Structural, Raman, and Dielectric Studies on Multiferroic Mn‐doped Bi1−xLaxFeO3 Ceramics

Abstract

Multiferroic Bi1−xLaxFeO3 [BLFO (x)] ceramics with x = 0.10–0.50 and Mn‐doped BLFO (x = 0.30) ceramics with different doping contents (0.1–1.0 mol%) were prepared by solid‐state reaction method. They were crystallized in a perovskite phase with rhombohedral symmetry. In the BLFO (x) system, a composition (x)‐driven structural transformation (R3c→C222) was observed at x = 0.30. The formation of Bi2Fe4O9 impure phase was effectively suppressed with increasing the x value, and the rhombohedral distortion in the BLFO ceramics was decreased, leading to some Raman active modes disappeared.

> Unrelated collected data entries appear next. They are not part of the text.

/-! ### Transfers -/

/-- GAP_POINT: a slot at GAP goes to WAIT_MAKE when its to phase is HEALTHY (R96, R97), and with the to phase not
HEALTHY to WAIT_RETURN, ORPHANED with no return phase (R88, R97, R99); at every other stage it changes no slot.
ORPHAN_DEADLINE: a slot at WAIT_MAKE or WAIT_RETURN goes to ORPHANED and is polled from the next frame on (R87, R101);
past the dark deadline it ends DARK in the same operation. DARK_DEADLINE: a transfer at ORPHANED ends DARK (R101, R14,
R81). What every ending of a slot's record writes: the record by R14 with its link cleared and a pending chatter hold
tested (R15), the slot freed, the history entry, TRANSFER_FAILED for the results R81 names. -/
def Obligations.SlotDeadlines : Prop :=
  (∀ (s : State) (k : SlotId) (sl : Slot) (bt : Nat), s.slot k = some sl → sl.record.breakTime = some bt →
      let cls := s.timing sl.record.conn
      (sl.stage = .gap → s.health sl.record.target = .healthy →
          max s.now (bt + msToTicks cls.gap) < bt + msToTicks (cls.orphan - 300) →
          exec (.gapPoint k) s
            = .next ((s.atInstant (bt + msToTicks cls.gap)).setSlot k
                (some { sl with stage := .waitMake, verifyDue := none })).settle)
        ∧ (sl.stage = .gap →
          exec (.gapPoint k) s = .next ((s.atInstant (bt + msToTicks cls.gap)).goToMake k sl bt).settle)
        ∧ (sl.stage ≠ .gap → exec (.gapPoint k) s = .next (s.atInstant (bt + msToTicks cls.gap)).settle)
        ∧ (sl.stage = .waitMake ∨ sl.stage = .waitReturn → bt + msToTicks (cls.orphan + 1000) ≤ s.now →
          exec (.orphanDeadline k) s = .next (s.endRecord k .dark).settle)
        ∧ (sl.stage = .waitMake ∨ sl.stage = .waitReturn →
            max s.now (bt + msToTicks (cls.orphan - 300)) < bt + msToTicks (cls.orphan + 1000) →
            exec (.orphanDeadline k) s
              = .next ((s.atInstant (bt + msToTicks (cls.orphan - 300))).setSlot k
                  (some { sl with stage := .orphaned, verifyDue := some (s.sbc.frame + 1) })).settle))
    ∧ (∀ (s : State) (k : SlotId) (sl : Slot) (bt : Nat), s.slot k = some sl → sl.record.breakTime = some bt →
      sl.stage = .orphaned →
      ∃ t : State, exec (.darkDeadline k) s = .next t ∧ t.slot k = none ∧ (∀ j, j ≠ k → t.slot j = s.slot j)
        ∧ (t.conn sl.record.conn).dark = true ∧ (t.conn sl.record.conn).recordLink = none
        ∧ (t.conn sl.record.conn).phase = (s.conn sl.record.conn).phase
        ∧ (∀ m, m ≠ sl.record.conn → t.conn m = s.conn m)
        ∧ t.mvq.history.getLast?.map (fun e => (e.seq, e.result, e.breakConfirmed)) = some (sl.record.seq, .dark, true)
        ∧ t.evu.statuses.getLsbD 4 = true ∧ t.mvq.queue = s.mvq.queue ∧ t.mdc = s.mdc ∧ t.esm = s.esm)
    ∧ (∀ (s : State) (k : SlotId) (sl : Slot) (res : Result), s.slot k = some sl →
      let n := sl.record.conn
      let c := s.conn n
      let chatter := c.chatterPending = true ∧ s.params.chatterLimit ≤ c.uncommanded ∧ s.params.chatterHold = true
        ∧ c.hold = none
      ∃ t : State, s.endRecord k res = t
        ∧ t.slot k = none ∧ (∀ j, j ≠ k → t.slot j = s.slot j)
        ∧ t.conn n = { c with
            recordLink := none, chatterPending := false
            phase := if res = .done then .on sl.record.target else if res = .noReply then .unknown else c.phase
            lastMove := if res = .done then some s.tbs.epoch else c.lastMove
            dark := if res = .dark then true else c.dark
            hold := if chatter then some .chatter else c.hold }
        ∧ (∀ m, m ≠ n → t.conn m = s.conn m)
        ∧ t.mvq = { s.mvq with
            history := pushHistory s.mvq.history
              { seq := sl.record.seq, conn := n, source := sl.record.source, target := sl.record.target,
                origin := sl.record.origin, result := res, epoch := s.tbs.epoch, timeOfDay := s.tbs.timeOfDay,
                breaks := sl.record.breaks, makes := sl.record.makes, returns := sl.record.returns,
                breakConfirmed := sl.record.breakTime.isSome } }
        ∧ t.evu = { s.evu with statuses := s.evu.statuses ||| (if chatter then 0x0100 else 0)
            ||| (if res ∈ [.notOpened, .returned, .dark, .reverted, .wrongPhase, .noReply] then 0x0010 else 0) }
        ∧ t.sbc = { s.sbc with verifyPolls := s.sbc.verifyPolls.filter fun j => j != k }
        ∧ t = { s with conns := t.conns, txe := t.txe, mvq := t.mvq, evu := t.evu, sbc := t.sbc })

/-- ADMISSION (R78 to R80): with every slot free and one record queued that passes the checks of R79, the record
enters slot 0 at WAIT_BREAK and moves today rises by 1; in CONFIG, HALTED and RIDE_THROUGH nothing is examined. One
operation examines head after head: a head that fails ends with the result of its first failed check (STALE, BLOCKED,
MODULE_OFFLINE, TARGET_UNHEALTHY, LIMIT_REACHED) and the operation goes on with the next; a head that passes enters
the lowest free slot and the operation goes on; it stops when the queue is empty or no slot is free. -/
def Obligations.AdmissionTaken : Prop :=
  ∀ (s : State),
    (s.modeName ≠ .manual → s.modeName ≠ .auto → exec .admission s = .next s.settle)
      ∧ (∀ r, s.modeName = .manual ∨ s.modeName = .auto → s.mvq.queue = [r] → (∀ k, s.slot k = none) →
          (s.conn r.conn).present = true → (s.conn r.conn).phase = .on r.source → (s.conn r.conn).pin = false →
          (s.conn r.conn).hold = none → (s.conn r.conn).link = .online → s.health r.target = .healthy →
          (s.conn r.conn).movesToday < (if r.origin = .planner then (s.conn r.conn).allowance else 15) →
          (s.conn r.conn).movesToday < 15 →
          exec .admission s
            = .next ({ s.setConn r.conn { s.conn r.conn with movesToday := (s.conn r.conn).movesToday + 1 } with
                mvq := { s.mvq with queue := [] }
                txe := {
                  slots := s.txe.slots.set 0 (some
                    { record := r, stage := .waitBreak, order := s.txe.admitCount, lastAct := none, verifyDue := none,
                      misses := 0 })
                  admitCount := s.txe.admitCount + 1 } } : State).settle)
      ∧ exec .admission s = .next s.takeAdmission.settle
      ∧ (s.mvq.queue = [] ∨ (∀ k, s.slot k ≠ none) → exec .admission s = .next s.settle)
      ∧ (∀ (r : MoveRec) (rs : List MoveRec) (k : SlotId), s.modeName = .manual ∨ s.modeName = .auto →
          s.mvq.queue = r :: rs → s.slot k = none → (∀ j, j < k → s.slot j ≠ none) →
          let c := s.conn r.conn
          let goesOn := fun t : State => exec .admission s = exec .admission t ∧ t.mvq.queue.length < s.mvq.queue.length
          (c.present = false ∨ c.phase ≠ .on r.source → goesOn (s.endQueued r .stale))
            ∧ (c.present = true → c.phase = .on r.source →
              (c.pin = true ∨ c.hold ≠ none → goesOn (s.endQueued r .blocked))
                ∧ (c.pin = false → c.hold = none →
                  (c.link ≠ .online → goesOn (s.endQueued r .moduleOffline))
                    ∧ (c.link = .online →
                      (s.health r.target ≠ .healthy → goesOn (s.endQueued r .targetUnhealthy))
                        ∧ (s.health r.target = .healthy →
                          ((if r.origin = .planner then c.allowance else 15) ≤ c.movesToday →
                              goesOn (s.endQueued r .limitReached))
                            ∧ (c.movesToday < (if r.origin = .planner then c.allowance else 15) →
                              goesOn { s.setConn r.conn { c with movesToday := min 15 (c.movesToday + 1) } with
                                mvq := { s.mvq with queue := s.mvq.queue.filter fun x => x.order != r.order }
                                txe := {
                                  slots := s.txe.slots.set k (some
                                    { record := r, stage := .waitBreak, order := s.txe.admitCount, lastAct := none,
                                      verifyDue := none, misses := 0 })
                                  admitCount := s.txe.admitCount + 1 } }))))))
      ∧ (∀ (r : MoveRec) (res : Result), res ∈ [.stale, .blocked, .moduleOffline, .targetUnhealthy, .limitReached] →
          s.endQueued r res
            = { s.setConn r.conn { s.conn r.conn with recordLink := none } with
                mvq := { s.mvq with
                  queue := s.mvq.queue.filter fun x => x.order != r.order
                  history := pushHistory s.mvq.history
                    { seq := r.seq, conn := r.conn, source := r.source, target := r.target, origin := r.origin,
                      result := res, epoch := s.tbs.epoch, timeOfDay := s.tbs.timeOfDay, breaks := r.breaks,
                      makes := r.makes, returns := r.returns, breakConfirmed := r.breakTime.isSome } } })

/-! ### Inputs, halts, the key and the supply warning -/

/-- One millisecond sample (R147): at the debounced level the run goes; a new level starts a run at 0 or raises it by
1 while the debounce time is not reached. A change of the key: the authority passes and KEY_CHANGED is raised, nothing
else changes (R160, R163, R164). A change of SUPPLY_WARN to ACTIVE in CLEAR with no slot occupied saves the mode and
enters RIDE_THROUGH (R158, R172); a slot at WAIT_BREAK hands its record back to its place in the queue, its attempts
reset, and a queue of more than 16 gives up the record that stands last, DISPLACED (R77, R105). In WARNING a change to
INACTIVE makes the state CLEARING with its timer at 0, in CLEARING a change to ACTIVE makes it WARNING again, and the
mode stays RIDE_THROUGH, nothing else changed (R158). The clearing timer reaches 2,000 ms: the warning is CLEAR and
the mode takes the saved mode, with an admission at once in MANUAL and AUTO (R158, R165, R172). -/
def Obligations.InputKeyAndWarningEvents : Prop :=
  (∀ (s : State) (i : InputLine) (high : Bool),
      let r := s.input i
      let active := (high == r.polarityHigh)
      let u := s.atInstant (r.sampledAt + Config.ticksPerMs)
      (active = r.debounced → exec (.inputSample i high) s
          = .next (u.setInput i { r with
              sampled := active, sampledAt := r.sampledAt + Config.ticksPerMs, run := none }).settle)
        ∧ (active ≠ r.debounced → ∀ m, m = (match r.run with
              | none => 0
              | some x => x + 1) → m < r.debounce →
            exec (.inputSample i high) s
              = .next (u.setInput i { r with
                  sampled := active, sampledAt := r.sampledAt + Config.ticksPerMs, run := some m }).settle))
    ∧ (∀ (s : State) (high : Bool),
      (∀ r, s.input .keyLocal = r → r.level = true → (high == r.polarityHigh) ≠ r.debounced →
          r.debounce ≤ (match r.run with
            | none => 0
            | some x => x + 1) →
          exec (.debounceComplete .keyLocal high) s
            = .next ({ (s.atInstant (r.sampledAt + Config.ticksPerMs)).setInput .keyLocal { r with
                  sampled := (high == r.polarityHigh), debounced := (high == r.polarityHigh), run := none,
                  status := (high == r.polarityHigh), sampledAt := r.sampledAt + Config.ticksPerMs } with
                mdc := { s.mdc with authority := if high == r.polarityHigh then .service else .operator }
                evu := { s.evu with statuses := s.evu.statuses ||| 0x2000 } } : State).settle)
        ∧ (∀ r b, s.input .supplyWarn = r → r.level = true → r.debounced = false → high = r.polarityHigh →
            r.debounce ≤ (match r.run with
              | none => 0
              | some x => x + 1) →
            s.ilu.supply = .clear → s.mdc.mode = .base b → (∀ k, s.slot k = none) → s.mvq.queue.length ≤ 16 →
            exec (.debounceComplete .supplyWarn high) s
              = .next ((((s.atInstant (r.sampledAt + Config.ticksPerMs)).setInput .supplyWarn { r with
                  sampled := true, debounced := true, run := none, status := true,
                  sampledAt := r.sampledAt + Config.ticksPerMs }).setSupply .warning).setMode (.rideThrough b)).settle)
        ∧ (∀ r b, s.input .supplyWarn = r → r.level = true → r.debounced = false → high = r.polarityHigh →
            r.debounce ≤ (match r.run with
              | none => 0
              | some x => x + 1) →
            s.ilu.supply = .clear → s.mdc.mode = .base b →
            let u := (((s.atInstant (r.sampledAt + Config.ticksPerMs)).setInput .supplyWarn { r with
              sampled := true, debounced := true, run := none, status := true,
              sampledAt := r.sampledAt + Config.ticksPerMs }).setSupply .warning).setMode (.rideThrough b)
            (∃ t : State, exec (.debounceComplete .supplyWarn high) s = .next t ∧ t.mdc.mode = .rideThrough b
                ∧ t.mvq.queue.length ≤ 16 ∧ (∀ k, s.slotStage k = some .waitBreak → t.slot k = none)
                ∧ (∀ k, s.slotStage k ≠ some .waitBreak → t.slot k = s.slot k)
                ∧ (∀ n, (t.conn n).movesToday = (s.conn n).movesToday))
              ∧ (∀ k sl, s.slot k = some sl → sl.stage = .waitBreak →
                  (∀ j, j ≠ k → s.slotStage j ≠ some .waitBreak) →
                  let q := insertRec
                    { sl.record with cancel := false, breaks := 0, makes := 0, returns := 0, breakTime := none }
                    s.mvq.queue
                  let w : State := { u.setSlot k none with
                    sbc := { s.sbc with verifyPolls := s.sbc.verifyPolls.filter fun j => j != k }
                    mvq := { s.mvq with queue := q } }
                  (q.length ≤ 16 → exec (.debounceComplete .supplyWarn high) s = .next w.settle)
                    ∧ (∀ d, q.length = 17 → q.getLast? = some d →
                        exec (.debounceComplete .supplyWarn high) s = .next (w.endQueued d .displaced).settle))))
    ∧ (∀ (s : State) (high : Bool) (r : InputRec), s.input .supplyWarn = r → r.level = true →
      (high == r.polarityHigh) ≠ r.debounced →
      r.debounce ≤ (match r.run with
        | none => 0
        | some x => x + 1) →
      let at' := r.sampledAt + Config.ticksPerMs
      let w := fun active : Bool => (s.atInstant at').setInput .supplyWarn { r with
        sampled := active, debounced := active, run := none, status := active, sampledAt := at' }
      (r.debounced = true → s.ilu.supply = .warning →
          exec (.debounceComplete .supplyWarn high) s
            = .next ((w false).setSupply (.clearing (max s.now at'))).settle)
        ∧ (∀ since, r.debounced = false → s.ilu.supply = .clearing since →
          exec (.debounceComplete .supplyWarn high) s = .next ((w true).setSupply .warning).settle))
    ∧ (∀ (s : State) (since : Nat) (b : BaseMode), s.ilu.supply = .clearing since → s.mdc.mode = .rideThrough b →
      (exec .supplyClearingTimeout s
        = .next ((((s.atInstant (since + 2000 * Config.ticksPerMs)).setSupply .clear).setMode
            (.base b)).takeAdmission).settle)
        ∧ (b = .config ∨ b = .halted ∨ s.mvq.queue = [] → exec .supplyClearingTimeout s
          = .next (((s.atInstant (since + 2000 * Config.ticksPerMs)).setSupply .clear).setMode (.base b)).settle))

A significant red frequency shift (~13 cm−1) of the Raman mode of 232 cm−1 in the BLFO ceramics was observed, which strongly perceived a significant destabilization in the octahedral oxygen chains, and in turn affected the local FeO6 octahedral environment. In the Mn‐doped BLFO (x = 0.30) ceramics, the intensity of the Raman mode near 628 cm−1 was increased with increasing the Mn‐doping content, which was resulted from an enhanced local Jahn–Teller distortions of the (Mn,Fe)O6 octahedra. Electron microscopy images revealed some changes in the ceramic grain sizes and their morphologies in the Mn‐doped samples at different contents. Wedge‐shaped 71° ferroelectric domains with domain walls lying on the {110} planes were observed in the BLFO (x = 0.30) ceramics, whereas in the 1.0 mol% Mn‐doped BLFO (x = 0.30) samples, 71° ferroelectric domains exhibited a parallel band‐shaped morphology with average domain width of 95 nm. Dielectric studies revealed that high dielectric loss of the BLFO (x = 0.30) ceramics was drastically reduced from 0.8 to 0.01 (measured @ 104 Hz) via 1.0 mol% Mn‐doping. The underlying mechanisms can be understood by a charge disproportion between the Mn4+ and Fe2+ in the Mn‐doped samples, where a reaction of Mn4+ + Fe2+→Mn3+ + Fe3+ is taken place, resulting in the reduction in the oxygen vacancies and a suppression of the electron hopping from Fe3+ to Fe2+ ions effectively.